We first told you about Burke in 2022, when he was jailed for his Orwellian thought crime. Burke was arrested for showing up at his school after being barred from his job for his infraction.

"I love my school, with its motto Res Non Verba, ‘Actions not words,’ but I am here today because I said I would not call a boy a girl," Burke said at the time. "Transgenderism is against my Christian belief. It is contrary to the scriptures, contrary to the ethos of the Church of Ireland and of my school."

In July of 2023, a poll showed that 44 percent of millennials believe that misgendering a person should be a crime, and Michigan was considering Bill 4744, which would make it a felony to do so. The First Amendment, which the Irish Burke does not enjoy, would make such a law unconstitutional.

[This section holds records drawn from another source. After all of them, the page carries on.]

/-- Events that do not release chip-select go to the open frame, and its release closes the frame (R79). -/
theorem splitFrames_inside {evs : List Event} (h : .w .cs true ∉ evs) (start rest : List Event) :
    splitFrames (some start) (evs ++ .w .cs true :: rest) = (start ++ evs ++ [.w .cs true]) :: splitFrames none rest := by
  induction evs generalizing start with
  | nil => simp [splitFrames]
  | cons e evs ih =>
    have other : e ≠ .w .cs true := (List.ne_of_not_mem_cons h).symm
    rw [List.cons_append, splitFrames, if_neg other, ih (List.not_mem_of_not_mem_cons h),
      List.append_assoc start [e], List.singleton_append]

/-- What a frame holds between chip-select low and chip-select high. -/
def frameBody (p : Params) (k : Kind) (b : Byte) : List Event :=
  .w (selectLine p) (dcLevel p k) :: (pulseEvents p ++ bitsEvents p b 8)

theorem frameEvents_eq_frameBody (p : Params) (k : Kind) (b : Byte) :
    frameEvents p k b = .w .cs false :: (frameBody p k b ++ [.w .cs true]) := by
  rw [frameEvents_eq, frameBody, List.cons_append, List.append_assoc]

theorem cs_not_mem_frameBody (p : Params) (k : Kind) (b : Byte) (v : Bool) : .w .cs v ∉ frameBody p k b := by
  cases hp : p.dcBinding <;> simp [frameBody, pulseEvents, bitsEvents, bitEvents, selectLine, hp]

theorem splitFrames_frameEvents (p : Params) (k : Kind) (b : Byte) (rest : List Event) :
    splitFrames none (frameEvents p k b ++ rest) = frameEvents p k b :: splitFrames none rest := by
  rw [frameEvents_eq_frameBody, List.cons_append, List.append_assoc, splitFrames, if_pos rfl, List.singleton_append,
    splitFrames_inside (cs_not_mem_frameBody p k b true)]
  rfl

theorem splitFrames_framesEvents (p : Params) (fs : List (Kind × Byte)) :
    splitFrames none (framesEvents p fs) = fs.map fun f => frameEvents p f.1 f.2 := by
  induction fs with
  | nil => rfl
  | cons f fs ih => rw [framesEvents, List.flatMap_cons, splitFrames_frameEvents, ← framesEvents, ih, List.map_cons]

/-! ### INIT on the wire -/

/-- Whatever the binding, a frame decodes to its kind and its byte (R79). -/
theorem frameDecode_frameEvents (p : Params) (k : Kind) (b : Byte) (ls : Lines) :
    (frameDecode p ls (frameEvents p k b)).map (fun f => (f.1, f.2.1)) = some (k, b) := by
  obtain ⟨-, -, dedicated, shared⟩ := frameDecodesToTheByteSent p k b ls
  cases hp : p.dcBinding with
  | dedicated => rw [dedicated hp, Option.map_some]
  | sharedWithData => rw [shared hp, Option.map_some]

/-- Frames sent one after the other are read back in order, from any levels. -/
theorem sentFrames_framesEvents (p : Params) (fs : List (Kind × Byte)) (ls : Lines) :
    (sentFrames p ls (framesEvents p fs)).map (Option.map fun f => (f.1, f.2.1)) = fs.map some := by
  rw [sentFrames, splitFrames_framesEvents]
  induction fs generalizing ls with
  | nil => rfl
  | cons f fs ih =>
    rw [List.map_cons, decodeFrames, List.map_cons, frameDecode_frameEvents, ih, List.map_cons]

/-- Settles O21: the first steps of INIT do not assert chip-select, and its frames are read back as `initFrames`. -/
theorem initOnTheWire : Obligations.InitOnTheWire := by
  intro p ls
  have outside : .w .cs false ∉ outputEvents p ++ hardResetEvents := by
    cases hp : p.dcBinding <;> simp [outputEvents, hardResetEvents, hp]
  rw [initEvents_eq, sentFrames, splitFrames_outside outside, ← sentFrames, sentFrames_framesEvents, initFrames,
    List.map_append, List.map_append, List.map_map, List.map_map, List.map_replicate]
  rfl

/-! ### The shadow -/

/-- Settles O26: without its outputs the block makes no shadow update (`shadowAfter_of_not_outputs`). -/
theorem shadowWaitsForTheLines : Obligations.ShadowWaitsForTheLines := by
  intro i s t hi ho h
  obtain rfl := eq_requestDone_of_exec h
  exact shadowAfter_of_not_outputs hi ho

theorem phaseAfterDisplayOn_eq_normal :
    ∀ ph ∈ [Phase.configured, .normal, .allPixelsOn, .inverted, .off], phaseAfterDisplayOn ph = .normal := by decide

theorem phaseAfterDisplayOn_eq_unknown : ∀ ph ∈ [Phase.reset, .unknown], phaseAfterDisplayOn ph = .unknown := by decide

theorem phaseAfterDisplayOff_eq_off :
    ∀ ph ∈ [Phase.configured, .normal, .allPixelsOn, .inverted, .off], phaseAfterDisplayOff ph = .off := by decide

theorem phaseAfterDisplayOff_eq_unknown : ∀ ph ∈ [Phase.reset, .unknown], phaseAfterDisplayOff ph = .unknown := by decide

theorem phaseAfterInvert_of_shown (state : Bool) :
    ∀ ph ∈ [Phase.normal, .allPixelsOn, .inverted], phaseAfterInvert state ph = if state then .inverted else .normal := by
  cases state <;> decide

theorem phaseAfterInvert_eq_unknown (state : Bool) :
    ∀ ph ∈ [Phase.reset, .configured, .unknown], phaseAfterInvert state ph = .unknown := by
  cases state <;> decide

/-- A display-mode request, while the lines are outputs, leaves the phase its row of R128 names and the rest of the shadow
as it was. -/
theorem shadowBecomes_phase {i : Instr} (hi : i ≠ .init) {f : Phase → Phase}
    (hf : ∀ sh, requestShadow i sh = setPhase (f sh.phase) sh) {s : State} {ph : Phase} (h : f s.shadow.phase = ph) :
    ShadowBecomes s (requestDone i s) { s.shadow with phase := ph } := by
  rw [← h, ← setPhase, ← hf]
  exact shadowBecomes_requestDone hi s

theorem shadowBecomes_displayOn {s : State} {ph : Phase} (h : phaseAfterDisplayOn s.shadow.phase = ph) :
    ShadowBecomes s (requestDone .displayOn s) { s.shadow with phase := ph } :=
  shadowBecomes_phase Instr.noConfusion (fun _ => rfl) h

theorem shadowBecomes_displayOff {s : State} {ph : Phase} (h : phaseAfterDisplayOff s.shadow.phase = ph) :
    ShadowBecomes s (requestDone .displayOff s) { s.shadow with phase := ph } :=
  shadowBecomes_phase Instr.noConfusion (fun _ => rfl) h

theorem shadowBecomes_invertDisplay {state : Byte} {s : State} {ph : Phase}
    (h : phaseAfterInvert (truthy state) s.shadow.phase = ph) :
    ShadowBecomes s (requestDone (.invertDisplay state) s) { s.shadow with phase := ph } :=
  shadowBecomes_phase Instr.noConfusion (fun _ => rfl) h

theorem truthy_of_ne_zero {v : Byte} (h : v ≠ 0) : truthy v = true := bne_iff_ne.mpr h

Last year, Burke was jailed for a third time.

Burke has every right to resist bending the knee to this insanity. As I have argued elsewhere, the trans activist Left has to resort to such tyrannical, authoritarian tactics because they are denying reality.

And reality always, eventually, wins.

Burke's student is a boy. He will always be a boy, no matter how hard the U.K. government punishes people who acknowledge this reality.

In the meantime, the hypocrisy is glaring. The U.K. routinely lets Muslim and other Third World migrants off the hook for crimes — actual crimes like rape, assault, and murder — citing "cultural differences" and a failure to understand Western laws.

Guys like Burke get locked up, indefinitely, because they hold to their correct belief that a boy is born a boy and the state finds that intolerable.

Burke should be with his family today. That he isn't is an injustice that will one day be corrected.

In the meantime, say a prayer for him and all who are missing loved ones today.

God bless you all, and from my family to yours, have a very Merry Christmas.